Prompt: The following data has a line with "Memory.read rest a" and a line with "rising address. -/". Write out exactly those lines and all the lines between them.

* * * * * * *

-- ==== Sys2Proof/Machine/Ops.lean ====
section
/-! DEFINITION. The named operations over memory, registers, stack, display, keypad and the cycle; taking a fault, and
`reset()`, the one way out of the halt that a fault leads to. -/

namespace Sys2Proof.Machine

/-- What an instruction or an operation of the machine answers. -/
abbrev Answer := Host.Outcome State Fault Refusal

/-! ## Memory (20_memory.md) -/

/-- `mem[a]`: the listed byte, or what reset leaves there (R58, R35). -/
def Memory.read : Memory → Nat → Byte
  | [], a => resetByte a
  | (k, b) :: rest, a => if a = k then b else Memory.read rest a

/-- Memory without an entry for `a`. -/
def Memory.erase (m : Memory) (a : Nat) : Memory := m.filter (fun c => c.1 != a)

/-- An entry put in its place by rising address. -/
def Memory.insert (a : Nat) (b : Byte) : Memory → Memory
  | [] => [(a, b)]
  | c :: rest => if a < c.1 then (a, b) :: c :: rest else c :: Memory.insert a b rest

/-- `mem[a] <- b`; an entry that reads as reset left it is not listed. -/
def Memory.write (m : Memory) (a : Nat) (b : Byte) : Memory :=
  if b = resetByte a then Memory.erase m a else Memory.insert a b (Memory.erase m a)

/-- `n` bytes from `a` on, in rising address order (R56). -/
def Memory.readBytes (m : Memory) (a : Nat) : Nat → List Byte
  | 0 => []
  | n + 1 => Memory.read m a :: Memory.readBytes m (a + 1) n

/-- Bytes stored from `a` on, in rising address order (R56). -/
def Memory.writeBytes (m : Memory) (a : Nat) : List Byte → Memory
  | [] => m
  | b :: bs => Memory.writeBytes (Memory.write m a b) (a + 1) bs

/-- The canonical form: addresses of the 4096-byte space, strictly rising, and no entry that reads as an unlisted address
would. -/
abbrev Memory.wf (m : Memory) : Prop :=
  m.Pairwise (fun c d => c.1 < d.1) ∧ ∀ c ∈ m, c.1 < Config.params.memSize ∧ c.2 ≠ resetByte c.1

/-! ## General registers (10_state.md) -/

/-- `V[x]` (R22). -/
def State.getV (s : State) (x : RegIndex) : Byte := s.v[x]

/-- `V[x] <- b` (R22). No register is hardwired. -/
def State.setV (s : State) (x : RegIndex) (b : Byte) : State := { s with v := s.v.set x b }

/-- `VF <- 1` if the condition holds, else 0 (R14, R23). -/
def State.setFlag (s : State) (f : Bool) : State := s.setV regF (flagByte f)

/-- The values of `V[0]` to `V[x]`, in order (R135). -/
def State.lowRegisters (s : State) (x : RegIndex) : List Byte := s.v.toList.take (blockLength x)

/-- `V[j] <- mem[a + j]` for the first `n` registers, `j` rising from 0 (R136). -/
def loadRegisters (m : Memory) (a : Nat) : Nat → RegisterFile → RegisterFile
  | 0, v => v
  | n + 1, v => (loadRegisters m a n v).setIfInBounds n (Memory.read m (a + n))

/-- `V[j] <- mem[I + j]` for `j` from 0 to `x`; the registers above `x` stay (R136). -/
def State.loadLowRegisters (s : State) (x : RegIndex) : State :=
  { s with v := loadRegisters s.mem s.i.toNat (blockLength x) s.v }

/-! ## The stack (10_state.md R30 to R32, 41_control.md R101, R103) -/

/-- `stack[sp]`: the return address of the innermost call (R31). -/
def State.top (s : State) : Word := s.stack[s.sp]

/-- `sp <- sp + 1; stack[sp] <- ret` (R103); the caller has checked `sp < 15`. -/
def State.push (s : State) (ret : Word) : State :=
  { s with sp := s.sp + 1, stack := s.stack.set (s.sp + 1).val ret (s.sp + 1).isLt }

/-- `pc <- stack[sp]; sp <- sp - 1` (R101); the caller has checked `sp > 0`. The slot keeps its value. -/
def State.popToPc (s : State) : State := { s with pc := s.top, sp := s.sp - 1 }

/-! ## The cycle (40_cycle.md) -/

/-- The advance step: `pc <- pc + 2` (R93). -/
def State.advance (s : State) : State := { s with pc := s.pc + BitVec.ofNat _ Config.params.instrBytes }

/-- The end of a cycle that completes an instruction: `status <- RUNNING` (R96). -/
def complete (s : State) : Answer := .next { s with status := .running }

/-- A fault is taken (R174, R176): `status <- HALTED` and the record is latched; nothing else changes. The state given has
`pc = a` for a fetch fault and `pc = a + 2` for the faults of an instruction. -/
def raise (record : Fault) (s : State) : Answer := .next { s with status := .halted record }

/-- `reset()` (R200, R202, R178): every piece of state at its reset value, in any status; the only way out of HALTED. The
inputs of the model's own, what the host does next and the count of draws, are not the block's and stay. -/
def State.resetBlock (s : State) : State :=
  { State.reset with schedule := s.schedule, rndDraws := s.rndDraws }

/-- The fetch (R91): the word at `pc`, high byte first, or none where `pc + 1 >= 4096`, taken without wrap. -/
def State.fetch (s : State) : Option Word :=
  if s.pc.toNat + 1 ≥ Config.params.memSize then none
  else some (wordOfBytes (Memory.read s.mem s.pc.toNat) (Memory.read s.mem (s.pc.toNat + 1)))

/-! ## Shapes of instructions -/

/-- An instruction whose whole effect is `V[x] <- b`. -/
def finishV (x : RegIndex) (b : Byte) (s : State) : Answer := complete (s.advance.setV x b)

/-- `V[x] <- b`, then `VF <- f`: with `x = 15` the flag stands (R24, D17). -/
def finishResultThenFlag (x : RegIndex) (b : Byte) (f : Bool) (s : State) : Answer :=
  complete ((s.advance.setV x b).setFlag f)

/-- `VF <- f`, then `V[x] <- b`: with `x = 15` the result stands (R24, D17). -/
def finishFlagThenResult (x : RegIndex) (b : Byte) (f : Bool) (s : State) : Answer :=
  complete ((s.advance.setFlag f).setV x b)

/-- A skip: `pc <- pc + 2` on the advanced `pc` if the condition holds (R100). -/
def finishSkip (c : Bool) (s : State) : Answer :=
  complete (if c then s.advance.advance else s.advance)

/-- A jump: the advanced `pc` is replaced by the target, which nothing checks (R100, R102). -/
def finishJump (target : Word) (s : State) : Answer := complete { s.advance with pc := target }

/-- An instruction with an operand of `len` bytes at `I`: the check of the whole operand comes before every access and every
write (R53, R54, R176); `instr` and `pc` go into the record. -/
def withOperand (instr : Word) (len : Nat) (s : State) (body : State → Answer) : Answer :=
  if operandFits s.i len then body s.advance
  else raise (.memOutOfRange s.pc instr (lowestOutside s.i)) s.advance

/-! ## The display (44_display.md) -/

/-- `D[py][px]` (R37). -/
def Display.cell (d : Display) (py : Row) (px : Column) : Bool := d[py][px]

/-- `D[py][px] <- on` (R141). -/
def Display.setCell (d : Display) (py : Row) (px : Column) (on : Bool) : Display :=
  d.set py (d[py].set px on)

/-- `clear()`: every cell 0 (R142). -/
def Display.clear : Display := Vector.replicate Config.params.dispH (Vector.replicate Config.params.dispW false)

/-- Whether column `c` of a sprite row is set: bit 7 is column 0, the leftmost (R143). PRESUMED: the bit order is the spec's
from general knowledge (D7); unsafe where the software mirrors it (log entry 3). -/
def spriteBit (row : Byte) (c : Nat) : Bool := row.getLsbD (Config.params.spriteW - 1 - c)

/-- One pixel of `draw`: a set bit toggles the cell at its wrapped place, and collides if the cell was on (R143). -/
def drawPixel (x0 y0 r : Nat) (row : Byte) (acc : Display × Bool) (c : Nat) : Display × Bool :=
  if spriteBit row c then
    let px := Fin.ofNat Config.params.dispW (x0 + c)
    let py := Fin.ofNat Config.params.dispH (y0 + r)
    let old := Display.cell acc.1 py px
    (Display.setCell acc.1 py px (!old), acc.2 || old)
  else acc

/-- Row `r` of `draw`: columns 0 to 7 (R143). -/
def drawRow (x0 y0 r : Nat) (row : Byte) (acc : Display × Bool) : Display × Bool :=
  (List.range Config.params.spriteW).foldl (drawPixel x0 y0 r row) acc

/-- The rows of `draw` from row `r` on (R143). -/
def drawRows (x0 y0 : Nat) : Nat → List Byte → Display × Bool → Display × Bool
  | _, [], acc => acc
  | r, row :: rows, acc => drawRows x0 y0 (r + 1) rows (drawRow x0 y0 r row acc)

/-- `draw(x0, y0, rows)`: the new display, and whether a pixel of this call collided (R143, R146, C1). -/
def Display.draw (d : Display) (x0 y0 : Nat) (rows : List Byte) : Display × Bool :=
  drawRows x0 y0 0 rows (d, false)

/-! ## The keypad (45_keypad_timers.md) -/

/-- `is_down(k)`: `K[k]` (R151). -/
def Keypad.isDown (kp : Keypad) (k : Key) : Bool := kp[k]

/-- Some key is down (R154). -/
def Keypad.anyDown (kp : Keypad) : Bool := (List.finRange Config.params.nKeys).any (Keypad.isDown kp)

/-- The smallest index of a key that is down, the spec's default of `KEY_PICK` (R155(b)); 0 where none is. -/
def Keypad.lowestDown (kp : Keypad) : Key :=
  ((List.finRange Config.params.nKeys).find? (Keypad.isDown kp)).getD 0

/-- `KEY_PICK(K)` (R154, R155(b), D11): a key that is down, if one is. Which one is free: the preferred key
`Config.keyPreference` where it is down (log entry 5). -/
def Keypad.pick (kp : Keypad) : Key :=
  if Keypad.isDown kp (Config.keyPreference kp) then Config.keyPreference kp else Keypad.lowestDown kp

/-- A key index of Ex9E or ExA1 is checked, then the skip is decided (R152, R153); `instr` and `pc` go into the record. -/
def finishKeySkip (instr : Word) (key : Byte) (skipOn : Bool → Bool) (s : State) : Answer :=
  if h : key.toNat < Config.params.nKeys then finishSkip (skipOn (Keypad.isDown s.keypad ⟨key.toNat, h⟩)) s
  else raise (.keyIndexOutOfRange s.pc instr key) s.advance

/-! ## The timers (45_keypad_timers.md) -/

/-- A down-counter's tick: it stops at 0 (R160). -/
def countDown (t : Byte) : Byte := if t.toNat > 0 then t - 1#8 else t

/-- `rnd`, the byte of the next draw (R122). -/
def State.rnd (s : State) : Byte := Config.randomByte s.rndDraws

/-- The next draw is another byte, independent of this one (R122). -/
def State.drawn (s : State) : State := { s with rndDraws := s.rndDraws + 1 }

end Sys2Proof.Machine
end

* * * * * * *

Solution for this task:
  | (k, b) :: rest, a => if a = k then b else Memory.read rest a

/-- Memory without an entry for `a`. -/
def Memory.erase (m : Memory) (a : Nat) : Memory := m.filter (fun c => c.1 != a)

/-- An entry put in its place by rising address. -/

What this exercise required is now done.